Your instructions —
How do the lines below between the ones holding "s.regs.ponState = 1#3" and "if s.params.longHold ≤", inclusive, read? Give them again exactly, with no other lines.

Records to use —
/-- R170, state TAP_DETECT: the throttle test, then the press and tap counts, two taps, the window. A count of 2 before the
poll, which only a load leaves, enters CAL_WINDOW whatever the button does: R170's corner case, which the model follows
(log entry 8, DESIGN CHOICE) against R170's pseudocode where the poll also ends a press. `PON_TAPS` at most 2 is part of
`LegalState`. -/
def Obligations.PonstepDetectsTaps : Prop :=
  ∀ s : State, s.regs.poweroff = 0#1 → s.regs.ponState = 1#3 → s.regs.ponTaps.toNat ≤ 2 → ∃ u, exec .sample s = .next u ∧
    (let x := u.regs
     let timer := min (x.ponTimer.toNat + 1) 65535
     exec .ponstep s = .next { u with regs := (
       if s.portValues.thrMax = 0#1 then ponRunning x
       else if x.ponTaps = 2#8 then { x with ponState := 2#3, ponTimer := 0#16, ponPress := 0#16 }
       else if s.portValues.button = 0#1 ∧ x.ponPress ≠ 0#16 then
         if s.params.tapMax < x.ponPress.toNat then ponRunning x
         else if x.ponTaps = 1#8 then
           { x with ponState := 2#3, ponTimer := 0#16, ponTaps := 2#8, ponPress := 0#16 }
         else if s.params.tapWindow ≤ timer then ponRunning x
         else { x with ponTimer := BitVec.ofNat 16 timer, ponTaps := 1#8, ponPress := 0#16 }
       else if s.params.tapWindow ≤ timer then ponRunning x
       else if s.portValues.button = 1#1 then
         { x with
           ponTimer := BitVec.ofNat 16 timer, ponPress := BitVec.ofNat 16 (min (x.ponPress.toNat + 1) 65535) }
       else { x with ponTimer := BitVec.ofNat 16 timer }) })

/-- R170, state CAL_WINDOW: a press of P_LONG_HOLD polls enters calibration, P_CAL_IDLE released polls abandon it. -/
def Obligations.PonstepCalibrationWindow : Prop :=
  ∀ s : State, s.regs.poweroff = 0#1 → s.regs.ponState = 2#3 → ∃ u, exec .sample s = .next u ∧
    (let x := u.regs
     let press := min (x.ponPress.toNat + 1) 65535
     let timer := min (x.ponTimer.toNat + 1) 65535
     exec .ponstep s = .next { u with regs := (
       if s.portValues.button = 1#1 then
         if s.params.longHold ≤ press then { x with ponState := 3#3, ponTimer := 0#16, ponPress := 0#16 }
         else { x with ponTimer := 0#16, ponPress := BitVec.ofNat 16 press }
       else if s.params.calIdle ≤ timer then ponRunning x
       else { x with ponTimer := BitVec.ofNat 16 timer, ponPress := 0#16 }) })
end

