-- ==== Sys2Proof/Laws/Regs.lean ====
section
/-! SUPPORT. What each stage leaves alone: one lemma for each operation on the register file, over the registers it does
not write, so that no later proof unfolds a record update. -/

namespace Sys2Proof.Machine

variable (x : Regs)

/-- `recordError` writes only `errCause`, `errWord`. -/
@[simp] theorem recordError_keeps (e : CmdError) (w : Word) :
    (recordError e w x).cmdSteer = x.cmdSteer ∧ (recordError e w x).cmdSpeed = x.cmdSpeed ∧ (recordError e w
    x).rsSteer = x.rsSteer ∧ (recordError e w x).rsSpeed = x.rsSpeed ∧ (recordError e w x).accSteer = x.accSteer ∧
    (recordError e w x).accSpeed = x.accSpeed ∧ (recordError e w x).accTemp = x.accTemp ∧ (recordError e w x).steer
    = x.steer ∧ (recordError e w x).speed = x.speed ∧ (recordError e w x).motL = x.motL ∧ (recordError e w x).motR =
    x.motR ∧ (recordError e w x).outL = x.outL ∧ (recordError e w x).outR = x.outR ∧ (recordError e w x).sdc = x.sdc
    ∧ (recordError e w x).spdL = x.spdL ∧ (recordError e w x).spdR = x.spdR ∧ (recordError e w x).speedAvg =
    x.speedAvg ∧ (recordError e w x).speedAvgAbs = x.speedAvgAbs ∧ (recordError e w x).speedBlend = x.speedBlend ∧
    (recordError e w x).tempRaw = x.tempRaw ∧ (recordError e w x).tempFilt = x.tempFilt ∧ (recordError e w x).bat =
    x.bat ∧ (recordError e w x).faultL = x.faultL ∧ (recordError e w x).faultR = x.faultR ∧ (recordError e w
    x).flagsIn = x.flagsIn ∧ (recordError e w x).enable = x.enable ∧ (recordError e w x).backward = x.backward ∧
    (recordError e w x).poweroff = x.poweroff ∧ (recordError e w x).cause = x.cause ∧ (recordError e w x).alert =
    x.alert ∧ (recordError e w x).inactCnt = x.inactCnt ∧ (recordError e w x).tickCnt = x.tickCnt ∧ (recordError e w
    x).fbStrobe = x.fbStrobe ∧ (recordError e w x).ponState = x.ponState ∧ (recordError e w x).ponTimer = x.ponTimer
    ∧ (recordError e w x).ponTaps = x.ponTaps ∧ (recordError e w x).ponPress = x.ponPress := by
  refine ⟨?_, ?_, ?_, ?_, ?_, ?_, ?_, ?_, ?_, ?_, ?_, ?_, ?_, ?_, ?_, ?_, ?_, ?_, ?_, ?_, ?_, ?_, ?_, ?_, ?_, ?_, ?_, ?_, ?_, ?_, ?_, ?_, ?_, ?_, ?_, ?_, ?_⟩ <;>
    (unfold recordError; split <;> rfl)

/-- `clearRecord` writes only `errCause`, `errWord`. -/
@[simp] theorem clearRecord_keeps :
    (clearRecord x).cmdSteer = x.cmdSteer ∧ (clearRecord x).cmdSpeed = x.cmdSpeed ∧ (clearRecord x).rsSteer =
    x.rsSteer ∧ (clearRecord x).rsSpeed = x.rsSpeed ∧ (clearRecord x).accSteer = x.accSteer ∧ (clearRecord
    x).accSpeed = x.accSpeed ∧ (clearRecord x).accTemp = x.accTemp ∧ (clearRecord x).steer = x.steer ∧ (clearRecord
    x).speed = x.speed ∧ (clearRecord x).motL = x.motL ∧ (clearRecord x).motR = x.motR ∧ (clearRecord x).outL =
    x.outL ∧ (clearRecord x).outR = x.outR ∧ (clearRecord x).sdc = x.sdc ∧ (clearRecord x).spdL = x.spdL ∧
    (clearRecord x).spdR = x.spdR ∧ (clearRecord x).speedAvg = x.speedAvg ∧ (clearRecord x).speedAvgAbs =
    x.speedAvgAbs ∧ (clearRecord x).speedBlend = x.speedBlend ∧ (clearRecord x).tempRaw = x.tempRaw ∧ (clearRecord
    x).tempFilt = x.tempFilt ∧ (clearRecord x).bat = x.bat ∧ (clearRecord x).faultL = x.faultL ∧ (clearRecord
    x).faultR = x.faultR ∧ (clearRecord x).flagsIn = x.flagsIn ∧ (clearRecord x).enable = x.enable ∧ (clearRecord
    x).backward = x.backward ∧ (clearRecord x).poweroff = x.poweroff ∧ (clearRecord x).cause = x.cause ∧
    (clearRecord x).alert = x.alert ∧ (clearRecord x).inactCnt = x.inactCnt ∧ (clearRecord x).tickCnt = x.tickCnt ∧
    (clearRecord x).fbStrobe = x.fbStrobe ∧ (clearRecord x).ponState = x.ponState ∧ (clearRecord x).ponTimer =
    x.ponTimer ∧ (clearRecord x).ponTaps = x.ponTaps ∧ (clearRecord x).ponPress = x.ponPress := by
  refine ⟨?_, ?_, ?_, ?_, ?_, ?_, ?_, ?_, ?_, ?_, ?_, ?_, ?_, ?_, ?_, ?_, ?_, ?_, ?_, ?_, ?_, ?_, ?_, ?_, ?_, ?_, ?_, ?_, ?_, ?_, ?_, ?_, ?_, ?_, ?_, ?_, ?_⟩ <;> rfl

Exercise response —
  ∀ s : State, s.regs.poweroff = 0#1 → s.regs.ponState = 1#3 → s.regs.ponTaps.toNat ≤ 2 → ∃ u, exec .sample s = .next u ∧
    (let x := u.regs
     let timer := min (x.ponTimer.toNat + 1) 65535
     exec .ponstep s = .next { u with regs := (
       if s.portValues.thrMax = 0#1 then ponRunning x
       else if x.ponTaps = 2#8 then { x with ponState := 2#3, ponTimer := 0#16, ponPress := 0#16 }
       else if s.portValues.button = 0#1 ∧ x.ponPress ≠ 0#16 then
         if s.params.tapMax < x.ponPress.toNat then ponRunning x
         else if x.ponTaps = 1#8 then
           { x with ponState := 2#3, ponTimer := 0#16, ponTaps := 2#8, ponPress := 0#16 }
         else if s.params.tapWindow ≤ timer then ponRunning x
         else { x with ponTimer := BitVec.ofNat 16 timer, ponTaps := 1#8, ponPress := 0#16 }
       else if s.params.tapWindow ≤ timer then ponRunning x
       else if s.portValues.button = 1#1 then
         { x with
           ponTimer := BitVec.ofNat 16 timer, ponPress := BitVec.ofNat 16 (min (x.ponPress.toNat + 1) 65535) }
       else { x with ponTimer := BitVec.ofNat 16 timer }) })

/-- R170, state CAL_WINDOW: a press of P_LONG_HOLD polls enters calibration, P_CAL_IDLE released polls abandon it. -/
def Obligations.PonstepCalibrationWindow : Prop :=
  ∀ s : State, s.regs.poweroff = 0#1 → s.regs.ponState = 2#3 → ∃ u, exec .sample s = .next u ∧
    (let x := u.regs
     let press := min (x.ponPress.toNat + 1) 65535
     let timer := min (x.ponTimer.toNat + 1) 65535
     exec .ponstep s = .next { u with regs := (
       if s.portValues.button = 1#1 then
         if s.params.longHold ≤ press then { x with ponState := 3#3, ponTimer := 0#16, ponPress := 0#16 }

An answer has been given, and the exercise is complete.